Your feature is running fine. Requests come in, responses go out.

No errors. No alerts. The infrastructure dashboard is green.

And yet your AI has been giving users wrong information for two weeks.

With a normal software bug, the system fails loudly. A button stops working. An API returns a 500 error. Something turns red and someone gets paged.

With an LLM, nothing breaks. The system keeps responding. The response time is normal. The HTTP status is 200.

The answer is just wrong.

A support chatbot starts making up refund policies that do not exist. A search tool starts returning results that sound correct but are not. An escalation bot stops flagging edge cases and starts resolving them with invented answers.

No dashboard alerts. Nobody notices. Until a user complains.

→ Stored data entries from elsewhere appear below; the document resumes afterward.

-- ==== Sys2Proof/Laws/State.lean ====
section
/-! SUPPORT. One law per field per update: what each of the named updates of State leaves as it was, in the fields and in the
reading functions. All hold by computation. -/

namespace Sys2Proof.Laws

open Sys2Proof Sys2Proof.Machine


/-! ### setReg -/

@[simp] theorem setReg_pending (s : State) (a : Nat) (w : Word) : (s.setReg a w).pending = s.pending := rfl
@[simp] theorem setReg_cycle (s : State) (a : Nat) (w : Word) : (s.setReg a w).cycle = s.cycle := rfl
@[simp] theorem setReg_freeCtr (s : State) (a : Nat) (w : Word) : (s.setReg a w).freeCtr = s.freeCtr := rfl
@[simp] theorem setReg_out (s : State) (a : Nat) (w : Word) : (s.setReg a w).out = s.out := rfl
@[simp] theorem setReg_rwvB (s : State) (a : Nat) (w : Word) : (s.setReg a w).rwvB = s.rwvB := rfl
@[simp] theorem setReg_rwvC (s : State) (a : Nat) (w : Word) : (s.setReg a w).rwvC = s.rwvC := rfl
@[simp] theorem setReg_sweptAt (s : State) (a : Nat) (w : Word) : (s.setReg a w).sweptAt = s.sweptAt := rfl
@[simp] theorem setReg_ctr (s : State) (a : Nat) (w : Word) : (s.setReg a w).ctr = s.ctr := rfl
@[simp] theorem setReg_latch (s : State) (a : Nat) (w : Word) : (s.setReg a w).latch = s.latch := rfl
@[simp] theorem setReg_mem (s : State) (a : Nat) (w : Word) : (s.setReg a w).mem = s.mem := rfl
@[simp] theorem setReg_poison (s : State) (a : Nat) (w : Word) : (s.setReg a w).poison = s.poison := rfl
@[simp] theorem setReg_sql (s : State) (a : Nat) (w : Word) : (s.setReg a w).sql = s.sql := rfl
@[simp] theorem setReg_islands (s : State) (a : Nat) (w : Word) : (s.setReg a w).islands = s.islands := rfl
@[simp] theorem setReg_early (s : State) (a : Nat) (w : Word) : (s.setReg a w).early = s.early := rfl
@[simp] theorem setReg_bells (s : State) (a : Nat) (w : Word) : (s.setReg a w).bells = s.bells := rfl
@[simp] theorem setReg_deviceFatal (s : State) (a : Nat) (w : Word) : (s.setReg a w).deviceFatal = s.deviceFatal := rfl
@[simp] theorem setReg_fns (s : State) (a : Nat) (w : Word) : (s.setReg a w).fns = s.fns := rfl
@[simp] theorem setReg_bpm (s : State) (a : Nat) (w : Word) : (s.setReg a w).bpm = s.bpm := rfl
@[simp] theorem setReg_queues (s : State) (a : Nat) (w : Word) : (s.setReg a w).queues = s.queues := rfl
@[simp] theorem setReg_egress (s : State) (a : Nat) (w : Word) : (s.setReg a w).egress = s.egress := rfl
@[simp] theorem setReg_gates (s : State) (a : Nat) (w : Word) : (s.setReg a w).gates = s.gates := rfl
@[simp] theorem setReg_time (s : State) (a : Nat) (w : Word) : (s.setReg a w).time = s.time := rfl
@[simp] theorem setReg_rly (s : State) (a : Nat) (w : Word) : (s.setReg a w).rly = s.rly := rfl
@[simp] theorem setReg_ageZero (s : State) (a : Nat) (w : Word) : (s.setReg a w).ageZero = s.ageZero := rfl
@[simp] theorem setReg_mxm (s : State) (a : Nat) (w : Word) : (s.setReg a w).mxm = s.mxm := rfl
@[simp] theorem setReg_fw (s : State) (a : Nat) (w : Word) : (s.setReg a w).fw = s.fw := rfl
@[simp] theorem setReg_gul (s : State) (a : Nat) (w : Word) : (s.setReg a w).gul = s.gul := rfl
@[simp] theorem setReg_boot (s : State) (a : Nat) (w : Word) : (s.setReg a w).boot = s.boot := rfl
@[simp] theorem setReg_sdg (s : State) (a : Nat) (w : Word) : (s.setReg a w).sdg = s.sdg := rfl
@[simp] theorem setReg_cpx (s : State) (a : Nat) (w : Word) : (s.setReg a w).cpx = s.cpx := rfl
@[simp] theorem setReg_holders (s : State) (a : Nat) (w : Word) : (s.setReg a w).holders = s.holders := rfl
@[simp] theorem setReg_trk (s : State) (a : Nat) (w : Word) : (s.setReg a w).trk = s.trk := rfl
@[simp] theorem setReg_hts (s : State) (a : Nat) (w : Word) : (s.setReg a w).hts = s.hts := rfl
@[simp] theorem setReg_upd (s : State) (a : Nat) (w : Word) : (s.setReg a w).upd = s.upd := rfl
@[simp] theorem setReg_kernelClass (s : State) (a : Nat) (w : Word) : (s.setReg a w).kernelClass = s.kernelClass := rfl
@[simp] theorem setReg_hbm (s : State) (a : Nat) (w : Word) : (s.setReg a w).hbm = s.hbm := rfl
@[simp] theorem setReg_vdes (s : State) (a : Nat) (w : Word) : (s.setReg a w).vdes = s.vdes := rfl
@[simp] theorem setReg_codecs (s : State) (a : Nat) (w : Word) : (s.setReg a w).codecs = s.codecs := rfl
@[simp] theorem setReg_injected (s : State) (a : Nat) (w : Word) : (s.setReg a w).injected = s.injected := rfl
@[simp] theorem setReg_cmps (s : State) (a : Nat) (w : Word) : (s.setReg a w).cmps = s.cmps := rfl
@[simp] theorem setReg_subs (s : State) (a : Nat) (w : Word) : (s.setReg a w).subs = s.subs := rfl
@[simp] theorem setReg_cpls (s : State) (a : Nat) (w : Word) : (s.setReg a w).cpls = s.cpls := rfl
@[simp] theorem setReg_hostGrants (s : State) (a : Nat) (w : Word) : (s.setReg a w).hostGrants = s.hostGrants := rfl
@[simp] theorem setReg_mbx (s : State) (a : Nat) (w : Word) : (s.setReg a w).mbx = s.mbx := rfl
@[simp] theorem setReg_vees (s : State) (a : Nat) (w : Word) : (s.setReg a w).vees = s.vees := rfl
@[simp] theorem setReg_encs (s : State) (a : Nat) (w : Word) : (s.setReg a w).encs = s.encs := rfl
@[simp] theorem setReg_tsp (s : State) (a : Nat) (w : Word) : (s.setReg a w).tsp = s.tsp := rfl
@[simp] theorem setReg_objNum (s : State) (a : Nat) (w : Word) : (s.setReg a w).objNum = s.objNum := rfl
@[simp] theorem setReg_objOct (s : State) (a : Nat) (w : Word) : (s.setReg a w).objOct = s.objOct := rfl
@[simp] theorem setReg_dsp (s : State) (a : Nat) (w : Word) : (s.setReg a w).dsp = s.dsp := rfl
@[simp] theorem setReg_dspShared (s : State) (a : Nat) (w : Word) : (s.setReg a w).dspShared = s.dspShared := rfl
@[simp] theorem setReg_pads (s : State) (a : Nat) (w : Word) : (s.setReg a w).pads = s.pads := rfl
@[simp] theorem setReg_counter_read (s : State) (a : Nat) (w : Word) (p : Nat) : (s.setReg a w).counter p = s.counter p := rfl
@[simp] theorem setReg_obj_read (s : State) (a : Nat) (w : Word) (p q r : Nat) : (s.setReg a w).obj p q r = s.obj p q r := rfl
@[simp] theorem setReg_octets_read (s : State) (a : Nat) (w : Word) (p q : Nat) : (s.setReg a w).octets p q = s.octets p q := rfl
@[simp] theorem setReg_byte_read (s : State) (a : Nat) (w : Word) (p : Nat) : (s.setReg a w).byte p = s.byte p := rfl
@[simp] theorem setReg_bytes_read (s : State) (a : Nat) (w : Word) (p q : Nat) : (s.setReg a w).bytes p q = s.bytes p q := rfl
@[simp] theorem setReg_le_read (s : State) (a : Nat) (w : Word) (p q : Nat) : (s.setReg a w).le p q = s.le p q := rfl
@[simp] theorem setReg_marked_read (s : State) (a : Nat) (w : Word) (p : Nat) : (s.setReg a w).marked p = s.marked p := rfl
@[simp] theorem setReg_island_read (s : State) (a : Nat) (w : Word) (p : Nat) : (s.setReg a w).island p = s.island p := rfl
@[simp] theorem setReg_fn_read (s : State) (a : Nat) (w : Word) (p : Nat) : (s.setReg a w).fn p = s.fn p := rfl
@[simp] theorem setReg_time64_read (s : State) (a : Nat) (w : Word) : (s.setReg a w).time64 = s.time64 := rfl
@[simp] theorem setReg_core_read (s : State) (a : Nat) (w : Word) (p : Nat) : (s.setReg a w).core p = s.core p := rfl
@[simp] theorem setReg_taskAt_read (s : State) (a : Nat) (w : Word) (p : Nat) : (s.setReg a w).taskAt p = s.taskAt p := rfl
@[simp] theorem setReg_free_read (s : State) (a : Nat) (w : Word) (p : Nat) : (s.setReg a w).free p = s.free p := rfl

Weeks later.

This is the problem that LLM observability exists to solve.

Why Your Existing Monitoring Is Not Enough

Every engineering team already monitors their software. Response times, error rates, uptime. This is standard.

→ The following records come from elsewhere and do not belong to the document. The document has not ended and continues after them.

-- ==== Sys2Proof/Tests/Slice0.lean ====
section
/-! SUPPORT. Tests: ill-formed commands that WellFormed refuses, published vectors of the algorithms, and for each statement of
Obligations that has premises a state and operands that meet the premises of each of its clauses. -/

namespace Sys2Proof.Tests
open Sys2Proof Sys2Proof.Machine Sys2Proof.Safety
set_option Elab.async false
set_option linter.unusedVariables false

/-- A register listed with the bits of `w` added to it. -/
def ins (a : Nat) (w : Word) : SMap Word → SMap Word
  | [] => [(a, w)]
  | (b, x) :: r => if a < b then (a, w) :: (b, x) :: r else if a = b then (b, x ||| w) :: r else (b, x) :: ins a w r

/-- The machine after reset, with the registers of these fields holding them and zero beside them. -/
def on (fs : List (Fld × Nat)) : State :=
  { State.reset with regs := fs.foldl (fun m f => ins f.1.addr (BitVec.ofNat 32 (f.2 * 2 ^ f.1.lsb)) m) [] }

/-- A task that runs on the unit numbered `u`. -/
def running (kind u : Nat) (desc : List Byte) : Task := { Task.init with st := .running, kind := kind, desc := desc, unit := u }

/-- A received packet of which nothing has been decided. -/
def pkt : RxPacket := ⟨1, 0, [], 64, 0, 0, 0, 0, 0, [], 0, [], 0, 0, noCell, true, false, .waiting, 0, [], none⟩

/-- The state with one received packet. -/
def withPkt (s : State) (p : RxPacket) : State := { s with rly := { s.rly with packets := [p] } }

/-- A snapshot of one route entry to leg 0. -/
def snap1 : RouteSnap := ⟨0, 1, [⟨0, 0, 0, 0, 0⟩], 0, true, true, false⟩

/-- A frame that waits for egress on port 0. -/
def efr : EFrame := ⟨0, 0, 0, 64, noCell, 0, false, []⟩

/-- An IPv4 frame of UDP that carries an RTP header. -/
def udpFrame : List Byte :=
  [0, 0, 0, 0, 0, 0, 2, 0, 0, 0, 0, 1, 8, 0, 0x45, 0, 0, 0x28, 0, 0, 0, 0, 0x40, 0x11, 0x66, 0xC3, 10, 0, 0, 1, 10, 0, 0, 2,
    0x13, 0x88, 0x13, 0x89, 0, 20, 0, 0, 0x80, 0x60, 0, 1, 0, 0, 0, 0, 0, 0, 0, 9, 0, 0, 0, 0, 0, 0]

/-- The state with the port at `a` held by control core 0. -/
def held (a : Nat) (s : State) : State := { s with holders := [(a, some (.control 0))] }
/-- An operation in progress on cipher core `c`. -/
def busyOp (c : Nat) : CipherOp :=
  ⟨c + 100, c, ⟨.held, 0, .xts, true, 0, false, 0, 0, some [], 0, 0, 0, 0, 0⟩, ⟨0, 6, false, [], 0, false, false, false⟩, none, 0, 0, 0, 0⟩
/-- An Ethernet Sync message of the shortest length (R161). -/
def ptpFrame : List Byte := List.replicate 12 0 ++ [0x88, 0xF7] ++ List.replicate 44 0
/-- The key of that frame's flow on port 0 (R58). -/
def udpKey : List Byte :=
  [0, 0, 0x13, 0x88, 0x13, 0x89, 0, 0, 0, 0, 0, 9] ++ List.replicate 16 0 ++ [10, 0, 0, 1] ++ List.replicate 12 0 ++ [10, 0, 0, 2]
/-- Octets from address `a` on, as memory cells: those that are not zero. -/
def cells (a : Nat) (bs : List Byte) : List Host.Cell :=
  ((List.range bs.length).zip bs).filterMap fun e => if e.2 = 0 then none else some (a + e.1, e.2)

When you add an LLM to your product, all of that still matters. But it only tells you one thing: did the system respond?

It does not tell you whether the response was any good.

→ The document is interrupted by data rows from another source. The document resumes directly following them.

theorem Engine.operate_eq_regOutOfRange_iff {p : Operation} :
    e.operate p f event = .fault .regOutOfRange ↔
      e.OperationMeetsBadIndex f event p ∨ e.RaisesRegOutOfRange f event p := by
  rw [Engine.operate_fault_iff, Engine.checkRaises_eq_regOutOfRange_iff, Engine.writesOf_eq_regOutOfRange_iff,
    Engine.transferOf_eq_regOutOfRange_iff, Engine.raisesRegOutOfRange_iff]
  constructor
  · rintro ((h | h) | ⟨hr, h | ⟨ws, hw, h⟩⟩)
    · exact .inl (.raises h)
    · exact .inr h
    · exact .inl (.writes hr h)
    · exact .inl (.transfer hr ws hw h)
  · rintro ((h | ⟨hr, h⟩ | ⟨hr, ws, hw, h⟩) | h)
    · exact .inl (.inl h)
    · exact .inr ⟨hr, .inl h⟩
    · exact .inr ⟨hr, .inr ⟨ws, hw, h⟩⟩
    · exact .inl (.inr h)

/-! ### The fault taken -/

theorem Engine.operationEvent_of_takes {p : Operation} {v : Word w} (hp : p.takesEvent = true)
    (hv : e.inputStatus = .event v) : e.OperationEvent p v.toNat := by
  obtain ⟨ch, rest, hch, hqueue⟩ := (e.inputStatus_event v).1 hv
  exact .inr ⟨hp, ch, v, rest, hch, hqueue, rfl⟩

/-- An operation that faults with its event takes the fault, and leaves the event (60_exceptions.md R222). -/
theorem execOperation_of_fault {p : Operation} {c : FaultCause} (hevent : e.OperationEvent p event)
    (hfault : e.operate p f event = .fault c) : execOperation p f ⟨w, e⟩ = .next ⟨w, e.raiseFault c⟩ := by
  obtain ⟨hp, rfl⟩ | ⟨hp, ch, v, rest, hch, hqueue, rfl⟩ := hevent
  · simp [execOperation, hp, hfault]
  · have hstatus : e.inputStatus = .event v := (e.inputStatus_event v).2 ⟨ch, rest, hch, hqueue⟩
    simp [execOperation, hp, hstatus, hfault]

@[simp] theorem Engine.advance_core_faultCause (e : Engine w) (nx : NextPc) :
    (e.advance nx).core.faultCause = e.core.faultCause := by
  cases nx <;> rfl

/-- The end of a cycle records no cause but that of the fault it ends in. -/
theorem Engine.conclude_faultCause {r : ExecResult w} {c : FaultCause} (h : (e.conclude r).core.faultCause = c)
    (hne : e.core.faultCause ≠ c) : r = .fault c := by
  cases r with
  | ok ws nx => exact absurd (by simpa using h) hne
  | fault d => exact congrArg ExecResult.fault h
  | wait => exact absurd h hne

theorem Engine.concludeTaking_faultCause {r : ExecResult w} {c : FaultCause}
    (h : (e.concludeTaking r).core.faultCause = c) (hne : e.core.faultCause ≠ c) : r = .fault c := by
  cases r with
  | ok ws nx => exact absurd (by simpa using h) hne
  | fault d => exact congrArg ExecResult.fault h
  | wait => exact absurd h hne

/-- An operation records RegOutOfRange only as the fault that it computes with its event: a peripheral read without an event
waits, or faults with another cause (42_memory_io.md R183). -/
theorem execOperation_regOutOfRange {e' : Engine w} {p : Operation}
    (hexec : execOperation p f ⟨w, e⟩ = .next ⟨w, e'⟩) (hbefore : e.core.faultCause ≠ .regOutOfRange)
    (hafter : e'.core.faultCause = .regOutOfRange) :
    ∃ event, e.OperationEvent p event ∧ e.operate p f event = .fault .regOutOfRange := by
  unfold execOperation at hexec
  split at hexec
  next hp =>
    split at hexec
    next =>
      obtain rfl : e.raiseFault .inputUnavailable = e' := by simpa using hexec
      cases hafter
    next =>
      obtain rfl : e = e' := by simpa using hexec
      exact absurd hafter hbefore
    next v hv =>
      obtain rfl : e.concludeTaking (e.operate p f v.toNat) = e' := by simpa using hexec
      exact ⟨_, Engine.operationEvent_of_takes hp hv, Engine.concludeTaking_faultCause hafter hbefore⟩
  next hp =>
    obtain rfl : e.conclude (e.operate p f 0) = e' := by simpa using hexec
    exact ⟨0, .inl ⟨by simpa using hp, rfl⟩, Engine.conclude_faultCause hafter hbefore⟩

/-- No instruction of the reference table computes a register index: none records RegOutOfRange (40_execution_loop.md R146). -/
theorem Executes.regOutOfRange {e' : Engine w} (h : Executes e e') (hafter : e'.core.faultCause = .regOutOfRange) :
    e.core.faultCause = .regOutOfRange := by
  cases h with
  | register rd v => exact hafter
  | cell a v _ => exact hafter
  | next => exact hafter
  | jump t _ => exact hafter
  | halt => exact hafter
  | fault c hc =>
    obtain rfl : c = .regOutOfRange := hafter
    exact absurd hc (by decide)
  | wait => exact hafter
  | receive rd v _ => exact hafter

end

theorem MachineState.xComputed_field (m : MachineState w) (r : RegIndex) : m.xComputed r.toNat = .ok (m.x r) := by
  simp [MachineState.xComputed, computedRegister_field, Except.map]

/-- Settles O30: each part of an operation answers RegOutOfRange exactly where it comes to an index above 15, and the fault of an
operation is that of its first part to fault. -/
theorem regOutOfRangeIsBadIndexOrOwnFault : Obligations.RegOutOfRangeIsBadIndexOrOwnFault := by
  refine ⟨rfl, fun w m n hn => (m.xComputed_error n _).2 ⟨hn, rfl⟩, fun w m r => m.xComputed_field r,
    fun w e f event x => Engine.value_eq_regOutOfRange_iff, ?taken, ?only, ?instruction⟩
  case taken =>
    intro w e f p event hevent h
    exact ⟨_, execOperation_of_fault hevent (Engine.operate_eq_regOutOfRange_iff.2 h), e.raiseFault_frame _⟩
  case only =>
    intro w e e' f p hexec hbefore hafter
    obtain ⟨event, hevent, hfault⟩ := execOperation_regOutOfRange hexec hbefore hafter
    exact ⟨event, hevent, Engine.operate_eq_regOutOfRange_iff.1 hfault⟩
  case instruction =>
    intro w e e' i hexec hafter
    obtain ⟨e1, h1, hexecutes⟩ := exec_executes i e
    obtain rfl : e1 = e' := by simpa [h1] using hexec
    exact hexecutes.regOutOfRange hafter

end Sys2Proof.Machine
end

section
/-! Decoding a word of the reference table with any values in its ignored fields (30_encoding.md R85, R95). -/

namespace Sys2Proof

/-- What an operation makes of a word does not depend on the fields its kinds do not name. -/
theorem Op.build_named (o : Op) (f : Fields) : o.build (f.named o.kinds) = o.build f := by
  cases o <;> rfl

/-- Only the opcode selects the operation, and the operands are the fields as they stand. -/
theorem decode_pack (o : Op) (rd rs : RegIndex) (imm : Imm) :
    decode (pack ⟨o.opcode, rd, rs, imm⟩) = .ok (o.build ⟨o.opcode, rd, rs, imm⟩) := by
  obtain ⟨r, hr, hsem, hop, hkinds⟩ := exists_reference_row o
  have hlookup : ArchTable.reference.lookup (unpack (pack ⟨o.opcode, rd, rs, imm⟩)).op = some r :=
    ArchTable.lookup_of_mem reference_wellFormed hr (by rw [unpack_pack, hop])
  simp only [decode, decodeWith_of_lookup hlookup, unpack_pack, hsem, hkinds, Sem.decode, Op.build_named]

end Sys2Proof
end

section
/-! ALU and register-transfer instructions (41_alu.md R160 to R169): each value as a number or bit by bit, and that every
instruction of the family writes its value to its dest register, advances and completes. -/

namespace Sys2Proof.Machine

variable {w : Nat}

/-! ### Values -/

/-- A width of at least 16 holds every immediate (00_scope.md R6, 30_encoding.md R84). -/
theorem immediateValue_toNat (hw : 16 ≤ w) (imm : Imm) : (immediateValue w imm).toNat = imm.toNat :=
  BitVec.toNat_setWidth_of_le hw

theorem trunc_toNat (n : Nat) : (trunc w n).toNat = n % 2 ^ w :=
  BitVec.toNat_ofNat n w

theorem aluAdd_toNat (a b : Word w) : (aluAdd a b).toNat = (a.toNat + b.toNat) % 2 ^ w :=
  trunc_toNat _

theorem aluSub_toNat (a b : Word w) : (aluSub a b).toNat = (a.toNat + 2 ^ w - b.toNat) % 2 ^ w :=
  trunc_toNat _

theorem aluAnd_getLsbD (a b : Word w) (k : Nat) : (aluAnd a b).getLsbD k = (a.getLsbD k && b.getLsbD k) :=
  BitVec.getLsbD_and

theorem aluOr_getLsbD (a b : Word w) (k : Nat) : (aluOr a b).getLsbD k = (a.getLsbD k || b.getLsbD k) :=
  BitVec.getLsbD_or

theorem aluXor_getLsbD (a b : Word w) (k : Nat) : (aluXor a b).getLsbD k = (a.getLsbD k ^^ b.getLsbD k) :=
  BitVec.getLsbD_xor

theorem aluShl_toNat (a b : Word w) :
    (aluShl a b).toNat = if b.toNat ≥ w then 0 else a.toNat * 2 ^ b.toNat % 2 ^ w := by
  unfold aluShl
  split
  · exact BitVec.toNat_zero
  · exact trunc_toNat _

/-- A quotient of a word is a word: the truncation in R168 drops nothing. -/
theorem aluShr_toNat (a b : Word w) :
    (aluShr a b).toNat = if b.toNat ≥ w then 0 else a.toNat / 2 ^ b.toNat := by
  have hlt : a.toNat / 2 ^ b.toNat < 2 ^ w := (Nat.div_le_self _ _).trans_lt a.isLt
  unfold aluShr
  split
  · exact BitVec.toNat_zero
  · rw [trunc_toNat, Nat.mod_eq_of_lt hlt]

/-! ### Meanings -/

/-- An instruction that concludes with one register write completes, writes its value there, advances and changes nothing
else; `P` is what is to be shown of the value. -/
theorem completes_of_registerResult {i : Instr} {e : Engine w} {rd : RegIndex} {v : Word w} {P : Engine w → Prop}
    (hexec : exec i ⟨w, e⟩ = State.conclude ⟨w, e⟩ (registerResult rd v)) (hvalue : ∀ e', e'.core.x rd = v → P e') :
    Completes i e fun e' => P e' ∧ e'.core.pc = e.core.pc + 1 ∧ Engine.OnlyRegister rd e e' :=
  ⟨_, hexec.trans (State.conclude_mk e _), hvalue _ (e.conclude_registerResult_x rd v), e.conclude_registerResult_pc rd v,
    e.conclude_registerResult_frame rd v⟩

/-- Settles O10: the width holds the immediate, so its zero-extension is the same number. -/
theorem ldiLoadsZeroExtendedImmediate : Obligations.LdiLoadsZeroExtendedImmediate :=
  fun _ _ rd rs imm hw => ⟨decode_pack .ldi rd rs imm,
    completes_of_registerResult rfl fun _ hx => by rw [hx, immediateValue_toNat hw]⟩

/-- Settles O11: the value written is the register read. -/
theorem movCopiesRegister : Obligations.MovCopiesRegister :=
  fun _ _ rd rs imm => ⟨decode_pack .mov rd rs imm, completes_of_registerResult rfl fun _ hx => hx⟩

/-- Settles O12: the exact sum is truncated to the width. -/
theorem addWrapsAtXlen : Obligations.AddWrapsAtXlen :=
  fun _ _ rd rs imm => ⟨decode_pack .add rd rs imm,
    completes_of_registerResult rfl fun _ hx => by rw [hx, aluAdd_toNat]⟩

/-- Settles O13: the exact difference, made natural by 2^XLEN, is truncated to the width. -/
theorem subWrapsAtXlen : Obligations.SubWrapsAtXlen :=
  fun _ _ rd rs imm => ⟨decode_pack .sub rd rs imm,
    completes_of_registerResult rfl fun _ hx => by rw [hx, aluSub_toNat]⟩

A request can successfully respond in 400 milliseconds and contain a completely inaccurate answer. Your monitoring will show everything is healthy. Your user just got wrong information.

Traditional monitoring watches the infrastructure. LLM observability watches what the model is actually producing.

You need both.

*Comparison between traditional monitoring vs LLM observability, showing what each layer sees and misses*

The Three Things to Measure

LLM observability covers three things that traditional monitoring does not touch.

Quality. Is the model giving correct answers? Is it grounded in the right information? Is it following your instructions?

Quality is hard to measure because there is no status code for "this answer was wrong." But it is the most important thing to track, because quality degradation is what users actually experience.

Cost. LLMs charge per token. Every single request costs money.

A RAG pipeline retrieving too many chunks, a prompt that has grown verbose over time, a feature being called more often than expected — all of these show up as cost increases before anything else signals a problem.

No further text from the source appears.